It’s the dead of night. You hear a thundering knock at your door. You open the peephole to find a man with a glass eye and a mad glare. He claims somebody has entered your house and you’re in danger, but he is here to save you. He offers to come inside for protection. Do you let him in? 

Isolated in a countryside house, far from the reach of any police assistance (or phone signal), this is the question that Dani (Carolyn Bracken) faces in the opening minutes of Damian Mc Carthy’s supernatural horror Oddity. In posing this question, Mc Carthy not only delivers a character into a dread-inducing spiral with little need for exposition but also invites the audience to ponder the same query. We aren’t immediately privy to Dani’s decision, enhancing the mystery and exacerbating the universal fear of someone breaking into your home with malevolent ambitions.

The terrors of a home invasion are both familiar and relatable. Horror auteurs of multiple generations have attempted to put their stamp on what happens when intruders cross the physical boundary of our front doors. Michael Haneke set a divisive tone with Funny Games (1997); Fede Álvarez flipped the script on the invaders in 2016 with Don’t Breathe; and Brian Duffield brought the extraterrestrial inside just last year with No One Will Save You. In all of these cases, those at home are left to fight for their security, marking the narrative direction in which Mc Carthy takes a turn for the better. 

While this compelling and tension-packed opener may suggest the direction of the home invasion, it is rather a gateway to greater genre frameworks. The narrative takes a surprising leap forward in time, and we pick up with Ted (Gwilym Lee) a doctor at a criminal psychiatric hospital, and apparent widower to Dani. He meets Dani’s blind twin sister Darcy (Carolyn Bracken in an eerie and magnificent double role), at her little shop of horrors, where her greatest defense against shoplifting is the threat that every object in her store is haunted. By looks alone, I would be easily convinced. 

To Ted, however, a self-proclaimed man of logic and science, curation of the obscure is nothing more than child’s play for those easily persuaded. Ted is not at the curio to entertain the arcane, but rather deliver something of interest to Darcy–the glass eye of the man who confronted her sister. It then becomes clear that this man, Olin Boole (Tadhg Murphy), and his actions (or inactions) of that cursed night are set to become Darcy’s next target of curation. 

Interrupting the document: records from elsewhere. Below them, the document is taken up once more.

-- ==== Sys2Proof/Tests/Slice0.lean ====
section
/-! SUPPORT. The model's own tests. Expected words come from the spec's examples and from 95_test_vectors.md;
the encodings are written out from 30_encoding.md R70, R73 and R74. The last part shows for each statement
with hypotheses a state that meets them. -/

set_option Elab.async false

namespace Sys2Proof.Tests

open Sys2Proof Sys2Proof.Machine

/-! ### Well-formedness: one ill-formed term for each check -/

theorem test_illformed_reserved : Command.wellFormed ⟨0x01#8, 0#8, 1#48⟩ = false := by decide
theorem test_illformed_op_low : Command.wellFormed ⟨0x0D#8, 0#8, 0#48⟩ = false := by decide
theorem test_illformed_op_high : Command.wellFormed ⟨0xFF#8, 0#8, 0#48⟩ = false := by decide
theorem test_illformed_conversion : Command.wellFormed ⟨0x60#8, 12#8, 0#48⟩ = false := by decide
theorem test_illformed_constant : Command.wellFormed ⟨0x70#8, 20#8, 0#48⟩ = false := by decide
theorem test_illformed_selector : Command.wellFormed ⟨0x30#8, 1#8, 0#48⟩ = false := by decide
theorem test_wellformed_edges : (Command.wellFormed ⟨0x61#8, 11#8, 0#48⟩ &&
    Command.wellFormed ⟨0x70#8, 19#8, 0#48⟩ && Command.wellFormed ⟨0x40#8, 0#8, 0#48⟩) = true := by decide

/-! ### Decoding: every command's word, written out from the encoding table -/

theorem test_decode_arith :
    [0x0000000000000000#64, 0x0000000000000001#64, 0x0000000000000002#64, 0x0000000000000003#64,
     0x0000000000000004#64, 0x0000000000000005#64, 0x0000000000000006#64, 0x0000000000000007#64,
     0x0000000000000008#64, 0x0000000000000009#64, 0x000000000000000A#64, 0x000000000000000B#64,
     0x000000000000000C#64].map
      (fun w => (decodeWord w).toOption) =
    [some .nop, some .add, some .sub, some .mul, some .div, some .rem, some .neg, some .abs,
     some .signum, some .cmpeq, some .cmpne, some .cmplt, some .cmple] := by decide

theorem test_decode_evaluator :
    [0x0000000000000010#64, 0x0000000000000011#64, 0x0000000000000012#64, 0x0000000000000013#64,
     0x0000000000000014#64, 0x0000000000000015#64, 0x0000000000000016#64, 0x0000000000000017#64,
     0x0000000000000018#64, 0x0000000000000019#64, 0x000000000000001A#64, 0x000000000000001B#64,
     0x000000000000001C#64, 0x000000000000001D#64, 0x000000000000001E#64, 0x000000000000001F#64,
     0x0000000000000020#64].map
      (fun w => (decodeWord w).toOption) =
    [some .floor, some .ceil, some .round, some .trunc, some .fract, some .sqrt, some .sqrtc,
     some .exp, some .sin, some .cos, some .tan, some .asin, some .acos, some .atan, some .atan2,
     some .sincos, some .isfinite] := by decide

theorem test_decode_unsupported :
    [0x0000000000000030#64, 0x0000000000000031#64, 0x0000000000000032#64, 0x0000000000000033#64,
     0x0000000000000034#64, 0x0000000000000035#64, 0x0000000000000036#64, 0x0000000000000037#64,
     0x0000000000000038#64, 0x0000000000000039#64, 0x000000000000003A#64, 0x000000000000003B#64,
     0x000000000000003C#64, 0x000000000000003D#64, 0x000000000000003E#64, 0x000000000000003F#64,
     0x0000000000000040#64].map
      (fun w => (decodeWord w).toOption) =
    [some .ln, some .log2, some .log10, some .log1p, some .exp2, some .expm1, some .cbrt,
     some .sinh, some .cosh, some .tanh, some .asinh, some .acosh, some .atanh, some .hypot,
     some .powi, some .powf, some .powc] := by decide

theorem test_decode_compare :
    [0x0000000000000050#64, 0x0000000000000051#64, 0x0000000000000052#64].map
      (fun w => (decodeWord w).toOption) =
    [some .aeqabs, some .aeqrel, some .aequlp] := by decide

theorem test_decode_cvtf :
    [0x0000000000000060#64, 0x0000000000000160#64, 0x0000000000000260#64, 0x0000000000000360#64,
     0x0000000000000460#64, 0x0000000000000560#64, 0x0000000000000660#64, 0x0000000000000760#64,
     0x0000000000000860#64, 0x0000000000000960#64, 0x0000000000000A60#64, 0x0000000000000B60#64].map
      (fun w => (decodeWord w).toOption) =
    [some .cvtfI8, some .cvtfI16, some .cvtfI32, some .cvtfI64, some .cvtfIsize, some .cvtfU8,
     some .cvtfU16, some .cvtfU32, some .cvtfU64, some .cvtfUsize, some .cvtfF32, some .cvtfF64] := by decide

theorem test_decode_cvtt :
    [0x0000000000000061#64, 0x0000000000000161#64, 0x0000000000000261#64, 0x0000000000000361#64,
     0x0000000000000461#64, 0x0000000000000561#64, 0x0000000000000661#64, 0x0000000000000761#64,
     0x0000000000000861#64, 0x0000000000000961#64, 0x0000000000000A61#64, 0x0000000000000B61#64].map
      (fun w => (decodeWord w).toOption) =
    [some .cvttI8, some .cvttI16, some .cvttI32, some .cvttI64, some .cvttIsize, some .cvttU8,
     some .cvttU16, some .cvttU32, some .cvttU64, some .cvttUsize, some .cvttF32, some .cvttF64] := by decide

theorem test_decode_ldc :
    [0x0000000000000070#64, 0x0000000000000170#64, 0x0000000000000270#64, 0x0000000000000370#64,
     0x0000000000000470#64, 0x0000000000000570#64, 0x0000000000000670#64, 0x0000000000000770#64,
     0x0000000000000870#64, 0x0000000000000970#64, 0x0000000000000A70#64, 0x0000000000000B70#64,
     0x0000000000000C70#64, 0x0000000000000D70#64, 0x0000000000000E70#64, 0x0000000000000F70#64,
     0x0000000000001070#64, 0x0000000000001170#64, 0x0000000000001270#64, 0x0000000000001370#64].map
      (fun w => (decodeWord w).toOption) =
    [some .ldcZero, some .ldcOne, some .ldcMin, some .ldcMax, some .ldcPi, some .ldcTwoPi,
     some .ldcFracPi2, some .ldcFracPi3, some .ldcFracPi4, some .ldcFracPi6, some .ldcFracPi8,
     some .ldcFrac1Pi, some .ldcFrac2Pi, some .ldcFrac2SqrtPi, some .ldcE, some .ldcLog2E,
     some .ldcLog10E, some .ldcLn2, some .ldcLn10, some .ldcDefaultEps] := by decide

Building on his directorial debut Caveat (2020), which introduced a fascination with supernatural objects, Mc Carthy takes a major stride forward in production value while maintaining the calculated pace and deliberate rhythm that is beginning to define his sensibility as a filmmaker in the horror genre. Distinctly aware of the tropes he is navigating, Mc Carthy successfully subverts many through meticulous photography and an acute ability to instill fear within something as simple as the click of a camera shutter. The house that serves as the primary setting is a labyrinthian nightmare set forth by production designer Lauren Kelly, occupied by streams of flashlights and a hand-carved wooden man (gifted by Darcy to Ted and his mistress with perverse intentions).

After the opening confrontation, and despite the narrative launch forward, what ultimately drives the audience’s interest is the murder mystery that unfolds. Rather than playing out the familiar beats of a linear home invasion, Mc Carthy crafts a whodunnit shrouded by occult iconography. In blending these frameworks, the Oddity experience is an anxious one. Doors are portals of panic and objects are mysteries of magic. The screenwriting is honed just enough to reveal the necessary pieces without giving away the entire puzzle. 

Not without trivial missteps in the third act, Oddity is a confident second feature, and Bracken’s double dose of dread leads the way on a product that will leave you double-checking the locks when you get home.